Tuesday, November 11, 2014

When were they going to tell me?!?!

When waiting for a diagnosis or test results, nothing can cushion the blow or prepare you for bad news.  Especially when it comes to your children. Most of Jaylyn's life, from the night she was born up to today at her CP clinic appointment,  that wound in my heart that was just about healed...got ripped open all over again.
That moment where you feel that your mourning for the child you thought you were going to have is over, and then realizing just how far from it you are.
Not that doctors purposely lack sensitivity or bedside manner,  but the manner in which each blow of a diagnosis was delivered, certainly was lacking in those departments! I was never asked to sit down to discuss any of these things with anyone.  Im certainly not complaining about the care or the physician's that treat Jaylyn, quite the contrary. If I ever have questions,  all I need to do is ask and the docs are great at getting back to me. But why am I left with so many questions?  Why wasn't  I sat down and given the full rundown?

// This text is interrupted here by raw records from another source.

-- ==== Sys2Proof/Machine/Phases.lean ====
section
/-!
DEFINITION. Sys2Proof/Machine/Phases.lean: the dispatcher (R322 to R334): creating launches, choosing and placing units,
reading counts, abort lines and cancellation; phases and their Close (R285, R286), jobs (R333); releasing and failing held and
parked units (R264), pre-emption (R265) and partition swaps (R266 to R269).
-/

namespace Sys2Proof.Machine
open Sys2Proof

/-! ### Creating launches (R124, R125, R322 to R324) -/

/-- The record of eight doubles in 64 bytes. -/
def recordOf (addr : W64) (bs : List Byte) : Record :=
  ⟨addr, (upto 8).map (fun j => BitVec.ofNat 64 (leNat ((bs.drop (8 * j)).take 8)))⟩
/-- A new launch of the phase after the open one, held by a core's attempt or in the launch store. One that an earlier attempt
of the same unit created and that was cancelled is known already, and has ended (R126). -/
def Part.addLaunch (p : Part) (r : LRef) (rc : Record) (graph : W64) (held : Option (W64 × Nat × Nat)) : Part :=
  if p.launches.any (fun l => l.ref == r && l.phase == p.phase + 1) then
    p.upLaunch r (fun l => if l.phase = p.phase + 1 then { l with held := held, gone := false } else l)
  else { p with launches := p.launches ++
    [⟨r.1, r.2, p.phase + 1, 0, rc, graph, false, none, 0, [], 0, false, [], 0, false, held, false⟩] }
/-- Creating a launch; in the scope of an asserted line it is dropped whole (R334). -/
def State.newLaunch (s : State) (p : Nat) (r : LRef) (rc : Record) (graph : W64) (held : Option (W64 × Nat × Nat)) : State :=
  let s1 := s.upPart p (fun pt => pt.addLaunch r rc graph held)
  match (s1.part p).launch r with
  | some l => if (s1.part p).lineOn l then s1.dropUnstarted p r else s1
  | none => s1
/-- The reason for which a launch is refused (R323): of its record, of its creator's count, of its phase's count; 0 none. -/
def Part.refuse (p : Part) (rc : Record) (creatorPriv : Bool) (created : Nat) : Nat :=
  if rc.reason creatorPriv ≠ 0 then rc.reason creatorPriv
  else if 4096 ≤ created then 8
  else if 4095 ≤ p.inPhase (p.phase + 1) then 9
  else 0

/-! ### Queues (R329, R330) -/

/-- Launches of the open phase that have not ended, in ordinal order. -/
def launchIns (l : Launch) : List Launch → List Launch
  | [] => [l]
  | x :: t => if l.ord < x.ord then l :: x :: t else x :: launchIns l t
/-- See `launchIns`. -/
def Part.openLaunches (p : Part) : List Launch :=
  (p.launches.filter (fun l => l.phase = p.phase ∧ !l.ended)).foldl (fun a l => launchIns l a) []
/-- Launches that wait in the store enter their queues as these have room (R329). -/
def Part.fillQueues (p : Part) : Part :=
  (p.openLaunches.filter (fun l => !l.queued)).foldl (fun p l =>
    if (p.openLaunches.filter (fun x => x.queued ∧ x.rc.queue = l.rc.queue)).length < 64 then
      p.upLaunch l.ref (fun x => { x with queued := true })
    else p) p
/-- The launch has a unit to dispatch: one that is ready again, or one not yet created (R329). -/
def Launch.work (l : Launch) : Bool :=
  l.requeue.any (·.ready) || (match l.total with | some n => decide (l.next < n) | none => true)
/-- The head launch of a queue (R329). -/
def Part.headLaunch (p : Part) (q : Nat) : Option Launch := p.openLaunches.find? (fun l => l.queued && l.rc.queue == q && l.work)
/-- A queue's head can give a unit: a count-driven one only after its cells have been read (R327). -/
def Part.ready (p : Part) (q : Nat) : Bool :=
  match p.headLaunch q with
  | some l => l.total.isSome
  | none => false
/-- The priority of a queue (R337). -/
def Part.pri (p : Part) (q : Nat) : Nat := bits (p.getSr 0x231) (4 * q + 2) (4 * q)
/-- SelectQueue (R330): the queue and the partition with its pointer moved on. -/
def Part.selectQueue (p : Part) : Option (Nat × Part) :=
  let qs := (upto 16).filter p.ready
  if qs = [] then none
  else
    let pr := (qs.map p.pri).foldl max 0
    let at' := mget 0 p.rrp pr
    let order := (upto 16).map (fun k => (at' + k) % 16)
    match order.find? (fun q => qs.contains q && p.pri q == pr) with
    | some q => some (q, { p with rrp := mset p.rrp pr ((q + 1) % 16) })
    | none => none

Why are there so many pieces of the puzzle that I myself have to put together? One answer to that is continuity of care! With so many doctors even in the general pediatric group that sees my typical children, many many mistakes have been made.
With the multitude of specialists at 2 seperate children's hospitals,  information doesn't always get passed along to the appropriate persons. Most often, the parents. As was the case today. Jaylyn's neurologist had diagnosed her with right hemiplegic cerebral palsy several months ago because that was the side that has shown the most concern due to her stroke. I noticed some issues with her left side as well, such as her inability to pick up small objects using the pinscher grasp. I chalked it up to being delayed. Or maybe I didnt want to believe it. Maybe I let my guard down and wanted to be hopeful. And because I was hopeful, had faith, and had the highest hopes that she would only have to worry about one side of her body being affected, that wound in my heart was ripped open yet again.

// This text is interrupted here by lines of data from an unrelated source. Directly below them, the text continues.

-- ==== Sys2Proof/Machine/Special.lean ====
section
/-!
DEFINITION. Sys2Proof/Machine/Special.lean: the special registers (R27, R32, R43, R61, R117, R118, R145, R198, R210, R241, R251,
R264, R289, R308, R337, R344, R353, R366, R388, R422 to R424): which numbers are assigned, what a read returns, what a write
does; MOVSR and MOVRS (R116).
-/

namespace Sys2Proof.Machine
open Sys2Proof

/-! ### Writes and scopes (R7, R402) -/

/-- A write of a register (R7, R61): its RW bits take the value, its W1C bits are cleared where the value has a 1. -/
def srWrite (i : W64 × W64) (old v : W64) : W64 := (old &&& ~~~i.1 ||| v &&& i.1) &&& ~~~(v &&& i.2)
/-- Registers of a partition as a whole (R402). -/
def srPart (n : Nat) : Bool :=
  n == 0x180 || n == 0x200 || (decide (0x210 ≤ n) && decide (n ≤ 0x214)) || n == 0x222 || n == 0x223 ||
  (decide (0x230 ≤ n) && decide (n ≤ 0x272))
/-- Registers of a die as a whole (R402). -/
def srDie (n : Nat) : Bool := decide (0x280 ≤ n) && decide (n ≤ 0x2BF)

/-! ### Reads -/

/-- A number in a field of a register. -/
def fieldAt (lo v : Nat) : Nat := v * 2 ^ lo
/-- A bit of a register. -/
def bitAt (n : Nat) (b : Bool) : Nat := if b then 2 ^ n else 0
/-- SPEC.STAT (R366). -/
def Core.specStat (k : Core) : W64 :=
  BitVec.ofNat 64 (fieldAt 4 k.spec.descs.length + (match k.spec.st with | .closed => 0 | .guessing => 1 | .body => 2))
/-- PWR.GRANT (R388). -/
def State.pwrGrant (s : State) (c : Nat) : W64 :=
  let st (d : Decl) : Nat := if !s.hasStarted c d then 1 else if d.active then 3 else 2
  let ds := s.outs c
  BitVec.ofNat 64 ((upto 4).foldl (fun a k => match ds[k]? with
    | some d => a + fieldAt (16 * k + 12) (st d) + fieldAt (16 * k + 8) d.int + fieldAt (16 * k) d.serial
    | none => a) 0)
/-- PWR.CUR (R388). -/
def State.pwrCur (s : State) (c : Nat) : W64 :=
  let a := (s.outs c).find? (s.isActive c)
  BitVec.ofNat 64 (fieldAt 12 ((a.map (·.beats)).getD 0) + fieldAt 8 (s.cluSum (c / 4)) + fieldAt 4 (s.ownSum c) +
    (a.map (·.int)).getD 0)
/-- PWR.PAT (R388). -/
def State.pwrPat (s : State) (c : Nat) : W64 :=
  let d := s.die (c / 64)
  let fl := (s.part (s.partNo c)).fl
  let n := (s.clu (c / 4)).pulse
  BitVec.ofNat 64 (fieldAt 32 (d.sagn % 2 ^ 16) + bitAt 27 fl + bitAt 26 (!fl && (s.collLimit (c / 4)).isSome) + bitAt 25 d.sag +
    bitAt 24 (s.clu (c / 4)).und + fieldAt 16 n + pattern n)
/-- THRM.ALW (R384, R388). -/
def State.thrmAlw (s : State) (c : Nat) : W64 :=
  let g := groupOf (c / 4)
  let st := mget 0 s.ik.steps g
  BitVec.ofNat 64 (bitAt 27 (st = 3) + bitAt 26 (st = 2) + fieldAt 24 (min st 2) + fieldAt 16 (sat 255 (mget 0 s.ik.temps g)) +
    fieldAt 8 g + s.allow (c / 4))
/-- SLOT.PAT (R337). -/
def State.slotPat (s : State) (c : Nat) : W64 :=
  let d := s.die (c / 64)
  let p := s.partNo c
  BitVec.ofNat 64 ((upto 64).foldl (fun a i =>
    let v := mget 0 d.slt i
    a + bitAt i (v.getLsbD 7 && bits v 5 0 == p)) 0)
/-- A partition-wide register as a read returns it. -/
def State.readPart (s : State) (p n : Nat) : W64 :=
  let pt := s.part p
  let sel := bits (pt.getSr 0x270) 7 0
  if n = 0x180 then BitVec.ofNat 64 (bits (pt.getSr 0x180) 3 2 * 4 + pt.logMode)
  else if n = 0x200 then BitVec.ofNat 64 (p % 64)
  else if n = 0x271 then (if sel = 0 then 0 else (pt.group sel).cfg)
  else if n = 0x272 then (if sel = 0 then 0 else (pt.group sel).route)
  else pt.getSr n
/-- A special register as a core's read returns it; PCFE is the address given. -/
def State.readSr (s : State) (c : Nat) (pc : W64) (n : Nat) : W64 :=
  let k := s.core c
  if n = 0x000 then pc
  else if n = 0x00C then k.tokc
  else if n = 0x010 then BitVec.ofNat 64 (s.cycOf c)
  else if n = 0x011 then BitVec.ofNat 64 k.lcNext
  else if n = 0x04B then s.abrt c
  else if n = 0x04C then BitVec.ofNat 64 c
  else if n = 0x0C0 then k.specStat
  else if n = 0x100 then s.pwrGrant c
  else if n = 0x101 then s.pwrCur c
  else if n = 0x102 then BitVec.ofNat 64 k.undecl
  else if n = 0x103 then s.pwrPat c
  else if n = 0x104 then s.thrmAlw c
  else if n = 0x105 then BitVec.ofNat 64 (s.ik.energy % 2 ^ 32)
  else if n = 0x106 then k.enrHi.setWidth 64
  else if n = 0x1C0 then s.slotPat c
  else if n = 0x1E0 then BitVec.ofNat 64 (Config.pkgSerial.toNat * 2 ^ 32 + Config.pkgRev.toNat * 2 ^ 16 + 0x8400)
  else if n = 0x1E1 then BitVec.ofNat 64 (s.ik.svn.toNat * 2 ^ 32 + s.ik.ver.toNat)
  else if n = 0x1E2 then BitVec.ofNat 64 s.links.lsc
  else if n = 0x1E3 then (s.part (s.partNo c)).getSr 0x1E3
  else if n = 0x1E4 then BitVec.ofNat 64 (s.errCe c)
  else if n = 0x1E5 then BitVec.ofNat 64 (s.clu (c / 4)).ue
  else if n = 0x214 then BitVec.ofNat 64 (s.reserve (c / 64))
  else if srPart n then s.readPart (s.partNo c) n
  else if srDie n then mget 0 (s.die (c / 64)).slt (n - 0x280)
  else k.getSr n

/-! ### Writes -/

/-- PK.CTL (R264). -/
def State.pkCtl (s : State) (p : Nat) (v : W64) : State :=
  let s1 := s.upPart p (fun pt => pt.setSr 0x212 (BitVec.ofNat 64 (bits v 31 0)))
  if bits v 33 32 = 1 then s1.pkRelease p (bits v 31 0)
  else if bits v 33 32 = 2 then s1.pkFail p (bits v 31 0)
  else s1
/-- PH.CTL (R333, R337). -/
def State.phCtl (s : State) (p : Nat) (v : W64) : State :=
  let s1 := s.upPart p (fun pt => pt.setSr 0x235 (v &&& 0xFFFFFFFF00000000))
  let s2 := if v.getLsbD 1 then s1.startJob p (BitVec.ofNat 64 (bits v 63 32)) else s1
  if v.getLsbD 0 then s2.advance p else s2
/-- A write of a partition-wide register. -/
def State.writePart (s : State) (p n : Nat) (i : W64 × W64) (v : W64) : State :=
  let pt := s.part p
  let x := v &&& i.1
  let sel := bits (pt.getSr 0x270) 7 0
  let g := pt.group sel
  if n = 0x212 then s.pkCtl p x
  else if n = 0x235 then s.phCtl p x
  else if n = 0x230 ∨ n = 0x231 then s.setPart p { pt with later := pt.later ++ [(n, x)] }
  else if n = 0x240 then
    (if 1 ≤ bits x 4 0 ∧ bits x 4 0 ≤ 16 then s.setPart p { pt with later := pt.later ++ [(n, x)] } else s)
  else if n = 0x252 then
    (if bits x 1 0 = 3 then s else s.setPart p { pt.setSr n x with later := pt.later ++ [(n, x)] })
  else if 0x261 ≤ n ∧ n ≤ 0x26C then { s with links := { s.links with later := s.links.later ++ [(p, n, x)] } }
  else if n = 0x271 then (if sel = 0 then s else s.setPart p { pt with groups := mset pt.groups sel { g with cfg := x } })
  else if n = 0x272 then (if sel = 0 then s else s.setPart p { pt with groups := mset pt.groups sel { g with route := x } })
  else s.setPart p (pt.setSr n (srWrite i (pt.getSr n) v))
/-- A write of an entry of a die's slot table: it takes effect at the next slot boundary (R337). -/
def State.writeSlt (s : State) (d n : Nat) (v : W64) : State :=
  s.setDie d { s.die d with later := (s.die d).later ++ [(n - 0x280, v &&& 0xBF)] }
/-- A write of a special register by a core. -/
def State.writeSr (s : State) (c n : Nat) (i : W64 × W64) (v : W64) : State :=
  if srPart n then s.writePart (s.partNo c) n i v
  else if srDie n then s.writeSlt (c / 64) n v
  else s.upCore c (fun k => k.setSr n (srWrite i (k.getSr n) v))

/-! ### MOVSR and MOVRS (R42, R116) -/

/-- A MOVSR of the register waits (R27, R42, R366, R388). -/
def Core.srWaits (k : Core) (n : Nat) : Bool :=
  if n = 0x00C then !k.idle
  else if n = 0x0C0 ∨ n = 0x0C4 then !(k.eng.ld.isEmpty && k.eng.st.isEmpty)
  else k.eng.ex.any (fun e => (exSrs e.i).contains n)
/-- A MOVRS of the register waits (R116, R308). -/
def Core.srHolds (k : Core) (n : Nat) : Bool :=
  if exOwned n then !k.eng.ex.isEmpty
  else if 0x220 ≤ n ∧ n ≤ 0x223 then !(k.eng.ld.isEmpty && k.eng.st.isEmpty)
  else false
/-- An order-revealing read of CYC (R118, R340, R343): the logged value in replay. -/
def State.readCyc (s : State) (c t : Nat) : Option (State × W64) :=
  let now := BitVec.ofNat 64 (max (s.cycOf c) t)
  let a := s.logAsk (s.partNo c) 1 (s.core c).lcNext
  match a.2 with
  | .wait => none
  | .val v => some (a.1.upCore c Core.countEvent, v)
  | .live => some (a.1.logEvent c 1 now, now)
/-- Reading ENR.LO copies the high bits of the counter into the core's shadow (R386). -/
def State.latchEnr (s : State) (c : Nat) : State :=
  s.upCore c (fun k => { k with enrHi := BitVec.ofNat 32 (s.ik.energy / 2 ^ 32) })
/-- The body of MOVSR. -/
def movsrBody (d : Sreg) (n : Nat) (pc : W64) (t : Nat) (s : State) : Res State :=
  let c := s.cur
  if (s.core c).srWaits n then .wait s
  else if n = 0x010 then
    match s.readCyc c t with
    | none => .wait s
    | some r => .ok (r.1.upCore c (fun k => k.result t 1 d r.2))
  else
    let v := s.readSr c pc n
    let s1 := if n = 0x105 then s.latchEnr c else s
    .ok (s1.upCore c (fun k => k.result t 1 d v))
/-- MOVSR. -/
def execMovsr (t : Tok) (d : Sreg) (n : BitVec 14) (s : State) : Out :=
  feRun (.movsr t d n) (movsrBody d n.toNat s.pcNow) s
/-- The body of MOVRS. -/
def movrsBody (d : Sreg) (n : Nat) (_ : Nat) (s : State) : Res State :=
  let c := s.cur
  if (s.core c).srHolds n then .wait s
  else .ok (s.writeSr c n ((srInfo n).getD (0, 0)) ((s.core c).getS d))
/-- MOVRS. -/
def execMovrs (t : Tok) (d : Sreg) (n : BitVec 14) (s : State) : Out := feRun (.movrs t d n) (movrsBody d n.toNat) s

end Sys2Proof.Machine
end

It wasn't so much the news itself but the delivery.  The assumption by the orthopedic specialist that I had already known. Yes Im a nurse.  Yes my area of expertise is special needs children.  But at home, I AM MOM! I get scared, I panic, I worry, I question and doubt myself and call the pediatrician at the slightest sign of anything being wrong. But...with being a nurse, I also have high expectations of the peers and fellow medical professionals that provide my daughter's care. The care she received today  in and of itself was superb!  However,  hearing a change in your child's diagnosis shouldn't be via the physician's dictation over the phone. He had used a few archaic medical terms that I myself had to re familiarize myself with. Once I had gotten home to do that, I was upset. I did what any mother would do and began to Google.  My main points of reference aren't mommy blogs or message boards. I use the same sites as pediatricians do, so I dont get misinformation overload. After reviewing the word tetraplegic (aka quadriplegic cerebral palsy ), I looked at Jaylyn and then the definition of the diagnosis.  I looked again at Jaylyn and yet again at the diagnosis.
She did it again! Jaylyn has surpassed the expectations. She has beaten the odds! And even though I already blasted this little secret all over Facebook today, the orthopedic specialist did say that (even though he isn't supposed to ) Jaylyn is so determined that he thinks she will walk!  Not like a typical child of course but she will walk nonetheless. So today was a bitter sweet day.